[Input records]

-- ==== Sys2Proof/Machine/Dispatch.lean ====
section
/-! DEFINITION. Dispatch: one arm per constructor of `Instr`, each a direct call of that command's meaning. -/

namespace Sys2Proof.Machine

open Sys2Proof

[/Input records]

* _What the task requires_:
Search the entries for the word "Dispatch", then copy every line in which it is found.

* _Answer to this problem_:
-- ==== Sys2Proof/Machine/Dispatch.lean ====
/-! DEFINITION. Dispatch: one arm per constructor of `Instr`, each a direct call of that command's meaning. -/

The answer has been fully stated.